◆ Exercise
Of the entries below, return only those lines from the line with "windows overlap. -/" to the line with "let wins := en.map", exactly, both included.

◆ Record extracts
-- ==== Sys2Proof/Machine/CPort.lean ====
section
/-! DEFINITION. The control ports and the window guard (Express §6 to §8): links, received frames, the cyclic exchange, and what may leave. -/

namespace Sys2Proof.Machine
open Reg

def State.port (s : State) (p : Nat) : PortSt := SMap.get (fun _ => {}) s.ports p
def State.setPort (s : State) (p : Nat) (f : PortSt → PortSt) : State :=
  { s with ports := SMap.set (fun _ => {}) s.ports p (f (s.port p)) }

/-- Count in CX_COUNT (Express §10). -/
def State.cx (s : State) (p i : Nat) : State := s.addSat (CPORT_CX_COUNT p i) 1

/-! ### The guard's schedule (Express R380, R381) -/

/-- The enabled windows of a bank: number, start in ns from the start of the period, and length. -/
def State.bankWins (s : State) (p b : Nat) : List (Nat × Nat × Nat) :=
  ((List.range 16).filter fun w => s.on (CPORT_GUARD_WIN_EN p b w)).map fun w =>
    (w, s.get (CPORT_GUARD_WIN_START_ROUND p b w) * 1000 + s.get (CPORT_GUARD_WIN_START_NS p b w), s.get (CPORT_GUARD_WIN_LEN_NS p b w))

/-- A bank's period in rounds. -/
def State.bankPeriod (s : State) (p b : Nat) : Nat := s.get (CPORT_GUARD_PERIOD_PERIOD_M1 p b) + 1

/-- Two windows overlap. -/
def winOverlap (x y : Nat × Nat × Nat) : Bool := decide (x.2.1 < y.2.1 + y.2.2) && decide (y.2.1 < x.2.1 + x.2.2)

/-- A set of windows, as raw registers, is valid for a period (Express R381). -/
def winsValid (period : Nat) (raws : List Nat) : Bool :=
  let en := raws.filter fun v => nbit v 63
  let wins := en.map fun v => (0, nbits v 47 32 * 1000 + nbits v 25 16, nbits v 15 0)
  (en.all fun v => decide (nbits v 47 32 < period) && decide (nbits v 25 16 ≤ 999) && decide (16 ≤ nbits v 15 0)) &&
    (wins.all fun w => decide (w.2.1 + w.2.2 ≤ period * 1000)) &&
    (List.range wins.length).all fun i => (List.range i).all fun j => !winOverlap (wins.getD i (0, 0, 0)) (wins.getD j (0, 0, 0))

/-- A bank is valid. -/
def State.bankValid (s : State) (p b : Nat) : Bool :=
  winsValid (s.bankPeriod p b) ((List.range 16).map fun w => s.rdN (CPORT_GUARD_WIN p b w))

/-- The active bank. -/
def State.guardBank (s : State) (p : Nat) : Nat := s.get (CPORT_GUARD_CTRL_ACTIVE_BANK p)

/-- The instant, in ns, at which an armed switch will take effect: the start of network round N, if it has not begun and the standby bank is
valid. -/
def State.switchAt (s : State) (p : Nat) : Option Int :=
  let r : Int := (s.rdN (CPORT_GUARD_SWITCH p) : Int) - toSigned 64 (s.rdN ROUND_NET_OFFSET)
  if s.on (CPORT_GUARD_CTRL_SWITCH_PENDING p) && decide ((s.round : Int) < r) && s.bankValid p (1 - s.guardBank p) then some (r * 1000) else none

/-- The start, in ns, of the period of a bank that holds round `r`: periods begin where the network round number is a multiple of P. -/
def State.periodStart (s : State) (p b : Nat) (r : Int) : Int :=
  (r - (r + toSigned 64 (s.rdN ROUND_NET_OFFSET)) % (s.bankPeriod p b : Int)) * 1000

/-- The occurrences of a bank's windows (of one window, or of all) in the period of an instant and in the next. -/
def State.occurrences (s : State) (p b : Nat) (w : Option Nat) (t : Int) : List (Int × Int) :=
  let ps := s.periodStart p b (t / 1000)
  let ws := (s.bankWins p b).filter fun x => match w with | some k => x.1 == k | none => true
  [ps, ps + s.bankPeriod p b * 1000].flatMap fun (base : Int) => ws.map fun x => (base + x.2.1, base + x.2.1 + x.2.2)

/-- The earliest occurrence of a list. -/
def earliest : List (Int × Int) → Option (Int × Int)
  | [] => none
  | x :: t => match earliest t with
    | some y => if y.1 < x.1 then some y else some x
    | none => some x

/-- The bank in force at an instant, and the instant at which it is switched out. -/
def State.bankAt (s : State) (p : Nat) (t : Int) : Nat × Option Int :=
  match s.switchAt p with
  | none => (s.guardBank p, none)
  | some z => if t < z then (s.guardBank p, some z) else (1 - s.guardBank p, none)

/-- The window open at an instant; it closes at a switch (Express R381). -/
def State.openAt (s : State) (p : Nat) (w : Option Nat) (t : Int) : Option (Int × Int) :=
  let b := s.bankAt p t
  ((s.occurrences p b.1 w t).find? fun o => decide (o.1 ≤ t) && decide (t < o.2)).map fun o =>
    (o.1, match b.2 with | some z => min o.2 z | none => o.2)

/-- The first window that opens after an instant, across a switch. -/
def State.nextOpen (s : State) (p : Nat) (w : Option Nat) (t : Int) : Option (Int × Int) :=
  let b := s.bankAt p t
  let o := earliest ((s.occurrences p b.1 w t).filter fun o => decide (t < o.1))
  match b.2 with
  | none => o
  | some z =>
    match o.filter fun x => decide (x.1 < z) with
    | some x => some (x.1, min x.2 z)
    | none => match s.openAt p w z with
      | some x => some (max x.1 z, x.2)
      | none => earliest ((s.occurrences p (1 - s.guardBank p) w z).filter fun o => decide (z < o.1))

/-- The target occurrence of a window for a last bit at `t` (Express R375). -/
def State.targetOcc (s : State) (p w : Nat) (t : Int) : Option (Int × Int) :=
  match s.openAt p (some w) t with
  | some o => some o
  | none => s.nextOpen p (some w) t

/-! ### What the guard permits (Express R382 to R386) -/

/-- The guard is ARMED and not SILENT. -/
def State.guardPermits (s : State) (p : Nat) : Bool := s.cfgOn (CPORT_GUARD_CTRL_ARMED p) && !s.on (CPORT_GUARD_CTRL_SILENT p)

/-- The end of the window in which a frame may start at `t` and last `dur` ns (Express R382). -/
def State.mayStart (s : State) (p t dur : Nat) : Option Int :=
  if s.guardPermits p && s.on ROUND_STATUS_TIME_VALID then
    match s.openAt p none t with
    | some o => if (t : Int) + dur ≤ o.2 then some o.2 else none
    | none => none
  else none

/-- A gPTP frame may start outside the windows (Express R384). -/
def State.mayAllow (s : State) (p t dur octets : Nat) : Bool :=
  let gap := s.cfg (CPORT_GUARD_CTRL_PTP_GAP_MS p)
  s.guardPermits p && gap != 0 && decide (octets ≤ 103) && !(s.on ROUND_STATUS_TIME_VALID && (s.openAt p none t).isSome) &&
    (match (s.port p).lastPtp with | some l => decide (l + gap * 1000000 ≤ t) | none => true) &&
    (match s.nextOpen p none t with | some o => decide ((t : Int) + dur + 16 ≤ o.1) | none => true)

/-- ns for one octet at the link speed. -/
def State.octetNs (s : State) (p : Nat) : Nat := if s.get (CPORT_STATUS_SPEED p) = 2 then 8 else 80

/-- A frame's duration from preamble through the end of the FCS, for octets without FCS. -/
def State.frameNs (s : State) (p n : Nat) : Nat := (n + 12) * s.octetNs p

/-- A frame is on the medium, or its inter-packet gap has not passed, at `t`. -/
def State.mediumBusy (s : State) (p t : Nat) : Bool :=
  match (s.port p).sent.getLast? with | some x => decide (t < x.stop + 12 * s.octetNs p) | none => false

/-- End the frame in progress at `t`, cut with an error symbol. -/
def State.cutFrame (s : State) (p t : Nat) : State :=
  s.setPort p fun x => { x with sent := x.sent.map fun f => if decide (f.start ≤ t) && decide (t < f.stop) then { f with stop := t, cut := true } else f }

/-- A frame in progress at `t`. -/
def State.inFlight (s : State) (p t : Nat) : Option TxSent := (s.port p).sent.find? fun f => decide (f.start ≤ t) && decide (t < f.stop)

/-- A cut under Express R383. -/
def State.guardCut (s : State) (p t : Nat) : State :=
  ((s.cutFrame p t).addSat (CPORT_GUARD_COUNT p 1) 1).report { code := Code.GUARD_CUT, unit := p }
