/-! ### Wakes (Power states Table 14.8, R479) -/

/-- A wake source gives its event: the timer only at WAKE_AT, a monitor only with an alarm, a fault only with a FAULT_NOW. -/
def State.wakeGiven (s : State) (src : Nat) : Bool :=
  if src = 2 then s.round == (s.act POWER_WAKE_AT).toNat
  else if src = 3 then (List.range 3).any fun j => s.rdN (MONITOR_ALARM_STATUS j) != 0
  else if src = 4 then (List.range 8).any fun c => s.get (EXPRESS_CHAN_STATUS_FAULT_NOW c) != 0
  else true

/-- An enabled source sets its latch bit, and acts as a wake outside RUN and in prepare; a committed entry tests the latch at its step boundaries. -/
def State.wakeEvent (s : State) (src : Nat) : State :=
  if !nbit (s.cfg POWER_WAKE_MASK_SOURCE) src || !s.wakeGiven src then s
  else
    let s := s.setBit POWER_WAKE_LATCH src true
    match s.pwr.dev with
    | some j => if !j.commit then s.wakeStart none (s.rdN POWER_WAKE_LATCH) else s
    | none => if s.get POWER_DEV_STATUS_STATE != 0 && !s.quiet then s.wakeStart none (s.rdN POWER_WAKE_LATCH) else s

def execWakeEvent (src : Fin 8) (s : State) : Host.Outcome State Fault Refusal := .next (s.wakeEvent src)

/-! ### Pads and holds (Power states R463, R487, R489) -/

/-- A write of PAD_RELEASE: a group whose domain is not ON stays held. In the safe state nothing is released (Errors R599). -/
def State.padRelease (s : State) (q : Req) (v : Nat) : State :=
  if !s.pwrWriter q || decide (2 ≤ s.get POWER_DEV_STATUS_STATE) || s.on ERROR_STATUS_SAFE then s
  else s.each (onesBelow v 7) fun s g =>
    let i := [21, 22, 23, 20, 19, 19, 26].getD g 26
    if s.pstate i = 0 then s.setBit POWER_PAD_HOLD g false else s.report { code := Code.PWR_PAD_EARLY, unit := g }

def execPadRelease (q : Req) (v : Nat) (s : State) : Host.Outcome State Fault Refusal :=
  .next (s.landing q POWER_PAD_RELEASE fun s => s.padRelease q v)

/-- A write of SEC_HOLD: the secure world alone. -/
def State.secHold (s : State) (q : Req) (v : Nat) : State :=
  if !s.pwrWriter q then s
  else if !q.secure then s.report { code := Code.PWR_DENIED }
  else (s.wrN POWER_SEC_HOLD (v % 2 ^ 24)).each (List.range 24) fun s i => s.putB (POWER_DOM_STATUS_HELD i) (nbit v i)

def execSecHoldWrite (q : Req) (v : Nat) (s : State) : Host.Outcome State Fault Refusal :=
  .next (s.landing q POWER_SEC_HOLD fun s => s.secHold q v)

/-! ### AVSBus events -/

/-- The third attempt of a voltage request has failed (Power states R484). -/
def State.avsFailed (s : State) (d : Nat) : State :=
  let s := (s.avsForget d).openNow d
  match (s.pdom d).trans with
  | none => if d < 16 then s.put (POWER_GOV_STATE_OP d) (s.distOp d) else s
  | some t =>
    let s := match t.req with | some r => s.pwrResult (some d) r.tag 0 6 d | none => s
    if t.target ≤ 1 then
      let s := if s.pwr.clamped.contains d then s.setDom d 2 else s
      let s := (s.setPdom d fun x => { x with trans := none }).pwrSync (some d)
      if t.req.isNone then s.setDev fun j => { j with failed := some d, goals := j.goals.filter fun g => g.1 != d } else s
    else
      let s := ((s.setPdom d fun x => { x with trans := some { target := 0, todo := backSteps (s.get (POWER_DOM_STATUS_STATE d)) t.todo, start := s.round } })).pwrSync (some d)
      if t.req.isSome then s
      else match s.pwr.dev with
        | none => s
        | some j =>
          let back := (j.goals.filter fun g => decide (g.1 < 24)).map fun g => (g.1, ((s.pwr.before.find? fun b => b.1 == g.1).getD (g.1, 0)).2)
          let s := s.each back fun s g => s.setPdom g.1 fun x => { x with trans := x.trans.map fun t => if 2 ≤ t.target && !t.todo.isEmpty then { t with back := some none } else t }
          s.setDev fun j => { j with failed := some d, goals := back }

def execAvsAck (b : Fin 2) (t : Nat) (s : State) : Host.Outcome State Fault Refusal :=
  .next (match (s.avs b).cur with
    | none => s
    | some r =>
      let s := s.atNs t
      (s.put (POWER_DOM_STATUS_MV r.dom) r.mv).setAvs b fun x => { x with cur := none, settle := some (r.dom, s.now) })

def execAvsSettle (b : Fin 2) (t : Nat) (s : State) : Host.Outcome State Fault Refusal :=
  .next (match (s.avs b).settle with
    | none => s
    | some x =>
      let s := s.atNs t
      if x.2 + 8000 ≤ s.now then ((s.setAvs b fun x => { x with settle := none }).openNow x.1).avsIssue b 20 else s)

def execAvsTimeout (b : Fin 2) (t : Nat) (s : State) : Host.Outcome State Fault Refusal :=
  .next (match (s.avs b).cur with
    | none => s
    | some r =>
      let s := s.atNs t
      if s.now < r.issued + 10000 then s
      else if r.tries < 3 then
        (s.put (POWER_AVS_STATUS_RETRIES b) (min 0xFFFF (s.get (POWER_AVS_STATUS_RETRIES b) + 1))).setAvs b fun x =>
          { x with cur := some { r with issued := s.now, tries := r.tries + 1 } }
      else
        let s := (s.setAvs b fun x => { x with cur := none }).put (POWER_AVS_STATUS_FAILS b) (min 0xFF (s.get (POWER_AVS_STATUS_FAILS b) + 1))
        ((s.report { code := Code.PWR_AVS_FAIL, unit := r.dom }).avsFailed r.dom).avsIssue b 20)

/-- The HXP's status alert (Power states Table 14.13). -/
def execHxpStatusAlert (b : Fin 2) (s : State) : Host.Outcome State Fault Refusal := .next (s.report { code := Code.PWR_HXP_ALERT, unit := b })

/-! ### Operating points (Power states R485) -/

/-- A unit runs in a district. -/
def State.domRuns (s : State) (d : Nat) : Bool := (s.dunit d).isSome || (d == s.expressDistrict && !s.xrunning.isEmpty)

/-- A district moves to the operating point that the governor ordered: voltage before clock on a raise, clock before voltage on a lowering; the clock
changes at a boundary at which no unit runs. -/
def State.opChange (s : State) (d : Nat) : State :=
  let now := s.distOp d
  let dst := s.get (POWER_GOV_STATE_OP d)
  if s.dom d != 0 || (s.pdom d).trans.isSome || (s.pdom d).opens then s
  else if now < dst then
    if !s.avsDone d (opMv dst) then (if s.avsBusy d then s else s.avsWant d (opMv dst))
    else if s.domRuns d then s else s.put (FLOOR_DIST_STATE_OP d) dst
  else if dst < now then (if s.domRuns d then s else (s.put (FLOOR_DIST_STATE_OP d) dst).avsWant d (opMv dst))
  else if s.mv d != opMv dst && !s.avsBusy d then s.avsWant d (opMv dst) else s

def execOpChange (d : Fin 16) (s : State) : Host.Outcome State Fault Refusal := .next (s.opChange d)

/-! ### The round boundary -/

/-- A domain transition whose last step has ended completes (Power states R475). -/
def State.domFinish (s : State) (i : Nat) : State :=
  match (s.pdom i).trans with
  | none => s
  | some t =>
    if !t.todo.isEmpty then s
    else
      let s := (s.setPdom i fun x => { x with trans := none }).wrN (POWER_DOM_TIME i) (s.round - t.start)
      match t.req with
      | none => s.pwrSync (some i)
      | some r => if r.target = 1 && t.target = 0 then (s.setPdom i fun x => { x with idle := some r }).pwrSync (some i) else s.domOk i r

/-- The pending request of a domain starts, once nothing holds it back. -/
def State.domNext (s : State) (i : Nat) : State :=
  let x := s.pdom i
  match x.pend with
  | none => s
  | some r =>
    if s.domWaits || x.prep.isSome || x.trans.isSome || x.idle.isSome || x.opens || (r.deferred && s.warden i) || s.get POWER_DEV_STATUS_STATE ≥ 2 then s
    else (s.setPdom i fun x => { x with pend := none }).domStart i { r with deferred := false }

/-- The pending device request starts, once nothing holds it back. -/
def State.devNext (s : State) : State :=
  match s.pwr.devPend with
  | none => s
  | some r =>
    if !s.fwRunning 2 || s.quiet || s.pwr.dev.isSome || (r.deferred && (s.heldFirst r.target).isSome) then s
    else (s.setPwr fun p => { p with devPend := none }).devStart { r with deferred := false }

/-- At a boundary: transitions complete, a wake latched in the last step of an entry begins, and pending requests start. -/
def State.pwrBoundary (s : State) : State :=
  let s := s.setPwr fun p => { p with fresh := [] }
  let s := s.each s.pwr.doms fun s e => s.domFinish e.1
  let s := s.devFinish
  let s := if s.pwr.dev.isNone && s.get POWER_DEV_STATUS_STATE != 0 && s.rdN POWER_WAKE_LATCH != 0 && !s.quiet && s.fwRunning 2
    then s.wakeStart none (s.rdN POWER_WAKE_LATCH) else s
  let s := s.devNext
  s.each s.pwr.doms fun s e => s.domNext e.1

end Sys2Proof.Machine
end

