/-- CTRL of a ring (Envelopes R118, R119, Table 3.9): STOP, ABORT and RESUME as 1, then a change of ENABLE. -/
def State.ringCtrl (s : State) (r v : Nat) : State :=
  let s := if nbit v 1 then s.ringStop r else s
  let s := if nbit v 2 then s.ringAbort r else s
  let s := if nbit v 3 then s.ringResume r else s
  if nbit v 0 == s.on (RINGS_CTRL_ENABLE r) then s else if nbit v 0 then s.ringEnable r else s.ringDisable r

/-- RINGS (Envelopes R104, R105, R112, R115, R120). -/
def State.wrRings (s : State) (q : Req) (off v : Nat) : State :=
  if !q.pfOrHost then s
  else if off = RINGS_RECEIPT_BASE then s.receiptBase q v
  else if off = RINGS_RECEIPT_SIG_VALUE then s.sigRegister q v
  else if RINGS_RECEIPT_BANK_OWNER 0 ≤ off then s.bankOwnerWrite q off v
  else if RINGS_RECEIPT_BASE ≤ off then s.plain off v
  else
    let r := (off - 0x30000) / 0x40
    match off % 0x40 with
    | 0x10 => s.ringCfg q r v
    | 0x14 => s.ringCtl q r fun s => s.ringCtrl r v
    | 0x2C => s.plain off (vfix v (RINGS_IRQ_COUNT r) (· != 0) 1)
    | 0x00 | 0x08 => if s.ringState r != 0 then s.report { code := Code.RING_BUSY, ring := some r, detail := off } else s.plain off v
    | _ => s.plain off v

/-- FLOOR (Clerks R193, Districts R226, Numbers R248, Parcels R282, R283). -/
def State.wrFloor (s : State) (q : Req) (off v : Nat) : State :=
  if decide (0x10B000 ≤ off) && decide (off < 0x10C000) then s.walkWrite q ((off - 0x10B000) / 0x100) ((off % 0x100) / 4) v
  else if off = FLOOR_DEBUG_RELEASE then s.releaseWrite q v
  else if off = FLOOR_DBG_SEL then s.selWrite q v
  else if off = FLOOR_SCRUB_CTRL then s.plain off (vfix v ⟨off, 15, 0⟩ (fun n => decide (100 ≤ n)) 100)
  else s.plain off v

/-- MEMCTL (Memory §9). -/
def State.wrMemctl (s : State) (q : Req) (off v : Nat) : State :=
  if off = MEMCTL_DX_CTRL then s.dxCtrl q v
  else if off = MEMCTL_HOST_CLASS then s.plain off (vfix v MEMCTL_HOST_CLASS_CLASS (· != 0) 2)
  else if off = MEMCTL_EXPRESS_UNITS then s.plain off (vfix v MEMCTL_EXPRESS_UNITS_UNITS (· != 0) 1)
  else s.plain off v

/-- ISP (Vision R337, R346): STREAM_SIZE while the stream is disabled, TUNE_ADDR and the counter at any time. -/
def State.wrIsp (s : State) (off v : Nat) : State :=
  let i := (off - 0x300000) / 0x40
  if off = ISP_STREAM_CFG i then s.streamWrite i v
  else if off = ISP_STREAM_SIZE i && s.on (ISP_STREAM_CFG_ENABLE i) then s.report { code := Code.CAM_BUSY, unit := i, detail := off }
  else s.plain off v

◆ The completed task
/-- Two windows overlap. -/
def winOverlap (x y : Nat × Nat × Nat) : Bool := decide (x.2.1 < y.2.1 + y.2.2) && decide (y.2.1 < x.2.1 + x.2.2)

/-- A set of windows, as raw registers, is valid for a period (Express R381). -/
def winsValid (period : Nat) (raws : List Nat) : Bool :=
  let en := raws.filter fun v => nbit v 63
  let wins := en.map fun v => (0, nbits v 47 32 * 1000 + nbits v 25 16, nbits v 15 0)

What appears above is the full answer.